Illumina has ‘unanimously rejected’ Roche’s improved takeover bid claiming the pharmaceutical giant’s offer still undervalues the company.
Roche had tabled an improved offer to acquire the San-Diego based company for $51 per share after its initial bid of $44 per share was dismissed.
In a letter to Roche Chairman Franz Humer, Illumina CEO Jay Flatley said the revised offer still “dramatically undervalues” the company and the “opportunistic offer” does not reflect the “intrinsic strength or future prospects” of Illumina.
Shareholders have now been urged not to tender any shares and support the company’s directors at its Annual Meeting on 18 April against Roche’s additional proposals.
The board of directors, plus financial and legal advisors, met on 31 March and on 2 April to review Roche’s latest offer. They decided that the bid did not “adequately reflect” Illumina’s singular position in an “industry poised for extraordinary growth”.
Jay Flatley, in his letter, noted that Roche had previously claimed that the company has “strong revenue generation, strong profit generation, strong cash generation and a very good track record of delivering continual upgrades in technology to the marketplace”.
He added that the company was in acceptance of this and the board of directors remains confident in the ability of its management team to continue executing these attributes.

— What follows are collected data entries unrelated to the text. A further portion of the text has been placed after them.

-- ==== Sys2Proof/Tests/Slice0.lean ====
section
/-! SUPPORT. Tests: the WellFormed smoke tests; decodings of strings and words written out from 30_encoding.md R56 and
95_test_vectors.md; one-step vectors of 95_test_vectors.md; and, for every obligation with hypotheses, a witness that
meets them together. Expected results come from the spec's tables, named at each test. -/

namespace Sys2Proof.Tests
open Sys2Proof.Machine

/-- The characters of a line of text. -/
def line (s : String) : List Char8 := s.toList.map fun c => BitVec.ofNat 8 c.toNat

/-- A next state that meets a test. -/
def nextMeets (o : Host.Outcome State Fault Refusal) (p : State → Bool) : Bool :=
  match o with
  | .next t => p t
  | .fault _ => false
  | .refused _ => false

/-- The reset state with two number registers set, and the cursors. -/
def withRegs (i : Fin 22) (v : Word) (j : Fin 22) (w : Word) (hi ti : Fin 10) : State :=
  { State.reset with x := (State.reset.x.set i v).set j w, hi := hi, ti := ti }

/-- The reset state with two history slots set, and the cursors. -/
def withHist (i : Fin 10) (v : Word) (j : Fin 10) (w : Word) (hi ti : Fin 10) : State :=
  { State.reset with h := (State.reset.h.set i v).set j w, hi := hi, ti := ti }

/-- A block with the word port, and one with the string ports and the narrowest `cand_len`. -/
def wordBlock : Config.Params := ⟨.word, 8, by decide⟩
def narrowBlock : Config.Params := ⟨.string, 6, by decide⟩

/-- A general-purpose register by number. -/
def gp (k : Fin 21) : GpIndex := GpIndex.ofPred k

/-! ## WellFormed smoke tests: an ill-formed term for each check, refused. -/

theorem test_wf_refuses_s1_zero : (Instr.add 0 1 0).wf = false := by decide
theorem test_wf_refuses_s2_zero : (Instr.sub 1 0 0).wf = false := by decide
theorem test_wf_refuses_s1_22 : (Instr.mul 22 1 0).wf = false := by decide
theorem test_wf_refuses_s2_31 : (Instr.div 1 31 0).wf = false := by decide
theorem test_wf_accepts_the_bounds : (Instr.div 1 21 1023).wf = true ∧ (Instr.store 1023).wf = true := by decide

/-! ## Decoding: strings written out bit by bit (95_test_vectors.md section 2.2 and the programs). -/

theorem test_decode_add : decodeLine (line "00000010101101010000000000100000") = .ok (.add 21 21 0) := by decide
theorem test_decode_sub : decodeLine (line "00000000001000101111111111100010") = .ok (.sub 1 2 1023) := by decide
theorem test_decode_mul : decodeLine (line "00000000011001000000000000011000") = .ok (.mul 3 4 0) := by decide
theorem test_decode_div : decodeLine (line "00000000010000010000000000011010") = .ok (.div 2 1 0) := by decide
theorem test_decode_store : decodeLine (line "00000100000000001111111111000000") = .ok (.store 1023) := by decide
theorem test_decode_recall : decodeLine (line "10000100000000000000000111000000") = .ok (.recallHistory 7) := by decide

/-- DV1, DV3, DV4: the length comes first. -/
theorem test_decode_length :
    decodeLine [] = .error .invalidLength ∧
    decodeLine (line "00000100000000000000000101000000\n") = .error .invalidLength ∧
    decodeLine (line "aaaaaaaaaaaaaaaaaaaaaaaaaaaaaaa") = .error .invalidLength := by decide

/-- DV5, DV6: a bad character, also in the ignored store field. -/
theorem test_decode_characters :
    decodeLine (line "00000100000000000000000101000002") = .error .invalidCharacters ∧
    decodeLine (line "00000000001000100000 00000100000") = .error .invalidCharacters := by decide
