-- ==== Sys2Proof/Syntax.lean ====
section
/-! DEFINITION. The operations of the block as syntax: one constructor of `Instr` per row of
spec/opcode_table.json, their operands, what the host can hand over, and why a descriptor is rejected. -/

namespace Sys2Proof

/-- `PS`, the parser state (10_state.md R22). -/
inductive ParserState where
  /-- `IDLE`: outside any frame. -/
  | idle
  /-- `LEN`: collecting the two length bytes. -/
  | len
  /-- `PAYLOAD`: collecting frame data. -/
  | payload
  /-- `CSUM`: awaiting the checksum byte. -/
  | csum
deriving DecidableEq, Repr

/-- A long address: exactly 8 bytes, element 0 emitted first, never a number (30_encoding.md R98, 20_memory.md
R54). Another width cannot be expressed (10_state.md R37). -/
structure LongAddr where
  a0 : Byte
  a1 : Byte
  a2 : Byte
  a3 : Byte
  a4 : Byte
  a5 : Byte
  a6 : Byte
  a7 : Byte
deriving DecidableEq, Repr

/-- The 2-character command of a `RemoteAt` descriptor: exactly 2 bytes, any values (R98, 92 D18). -/
structure AtCommand where
  c0 : Byte
  c1 : Byte
deriving DecidableEq, Repr

/-- What the selection of an `RX` case looks at besides the raw byte: `PS`, `LHV`, `ESCP` (30_encoding.md R88). -/
structure RxView where
  ps : ParserState
  lhv : Bool
  escp : Bool
deriving DecidableEq, Repr

/-- The operations, one per row of spec/opcode_table.json. `v` is a logical byte, `b` a raw byte. -/
inductive Instr where
  /-- RX_START (42 R152): a raw start marker. -/
  | rxStart
  /-- RX_DROP (42 R154): a byte outside any frame. -/
  | rxDrop (b : Byte)
  /-- RX_ESC (42 R156): an escape marker inside a frame. -/
  | rxEsc
  /-- RX_LEN_HI (42 R160): the first length byte. -/
  | rxLenHi (v : Byte)
  /-- RX_LEN_LO (42 R162): the second length byte. -/
  | rxLenLo (v : Byte)
  /-- RX_DATA (42 R166): one byte of frame data. -/
  | rxData (v : Byte)
  /-- RX_CSUM (42 R170): the checksum byte. -/
  | rxCsum (v : Byte)
  /-- ESC_BYTE.7E (40 R112): escape a logical 0x7E. -/
  | escByte7E
  /-- ESC_BYTE.7D (40 R112): escape a logical 0x7D. -/
  | escByte7D
  /-- ESC_BYTE.11 (40 R112): escape a logical 0x11. -/
  | escByte11
  /-- ESC_BYTE.13 (40 R112): escape a logical 0x13. -/
  | escByte13
  /-- ESC_BYTE.PASS (40 R112): a logical byte that is not reserved. -/
  | escBytePass (o : Byte)
  /-- ESCAPE (40 R114): escape a byte sequence. -/
  | escape (bs : List Byte)
  /-- UNESC_STEP (40 R116): one step of the un-escaper. -/
  | unescStep (e : Bool) (b : Byte)
  /-- UNESCAPE (40 R118): the un-escaper over a raw sequence. -/
  | unescape (e : Bool) (bs : List Byte)
  /-- CKS_GEN (41 R130): the checksum of a frame data. -/
  | cksGen (d : List Byte)
  /-- CKS_CHK (41 R132): test a received checksum. -/
  | cksChk (d : List Byte) (c : Byte)
  /-- FEED (42 R150): consume one raw byte. -/
  | feed (b : Byte)
  /-- FEED_CHUNK (42 R176): feed a chunk. -/
  | feedChunk (bs : List Byte)
  /-- TX_FRAME (43 R202): wrap a frame data. -/
  | txFrame (p : List Byte)
  /-- TX_TRANSMIT (43 R210): encode a transmit request. -/
  | txTransmit (dest : LongAddr) (data : List Byte)
  /-- TX_REMOTE_AT (43 R220): encode a remote-AT request. -/
  | txRemoteAt (dest : LongAddr) (command : AtCommand) (parameter : List Byte)
  /-- RESET (70 R280): write clean Idle. -/
  | reset
deriving DecidableEq, Repr

/-- The operations that no bit pattern selects: the host calls them (30_encoding.md R101). -/
inductive Call where
  | escape (bs : List Byte)
  | unescStep (e : Bool) (b : Byte)
  | unescape (e : Bool) (bs : List Byte)
  | cksGen (d : List Byte)
  | cksChk (d : List Byte) (c : Byte)
  | feed (b : Byte)
  | feedChunk (bs : List Byte)
  | txFrame (p : List Byte)
  | reset
deriving DecidableEq, Repr

/-- One move of the host, and what it hands over (70_reset_and_hazards.md R303, 30_encoding.md R101). The list
of moves still to come stands in the machine's state (DESIGN CHOICE, safe, log entry 1). -/
inductive HostMove where
  /-- the next byte of `IN` (format `W`): its value and the registers select the `RX` case -/
  | raw (b : Byte)
  /-- a logical byte to be escaped (format `E`) -/
  | logical (o : Byte)
  /-- a command descriptor (format `C`): the one-bit kind code, then its fields as bytes in order -/
  | command (kind : BitVec 1) (fields : List Byte)
  /-- a called operation -/
  | call (c : Call)
deriving DecidableEq, Repr

/-- Why a command descriptor is no instruction: a fixed field is too short. Such a descriptor "cannot be
expressed" (10_state.md R37). -/
inductive DecodeError where
  /-- fewer than the 8 bytes of `dest_address` -/
  | shortAddress
  /-- fewer than the 2 bytes of `command` -/
  | shortCommand
deriving DecidableEq, Repr

end Sys2Proof
end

“We are committed to acting in the best interests of all our stockholders and believe that Illumina’s strategic plan, executed independently, will create stockholder value significantly greater than what you (Roche) have proposed,” he said.
Illumina is a leading developer, manufacturer and marketer of life science tools and integrated systems for the analysis of genetic variation and function. Roche has been searching to increase its development of target therapies for cancer treatments and Illumina’s gene sequencing technology would help the Swiss-based company progress in this field.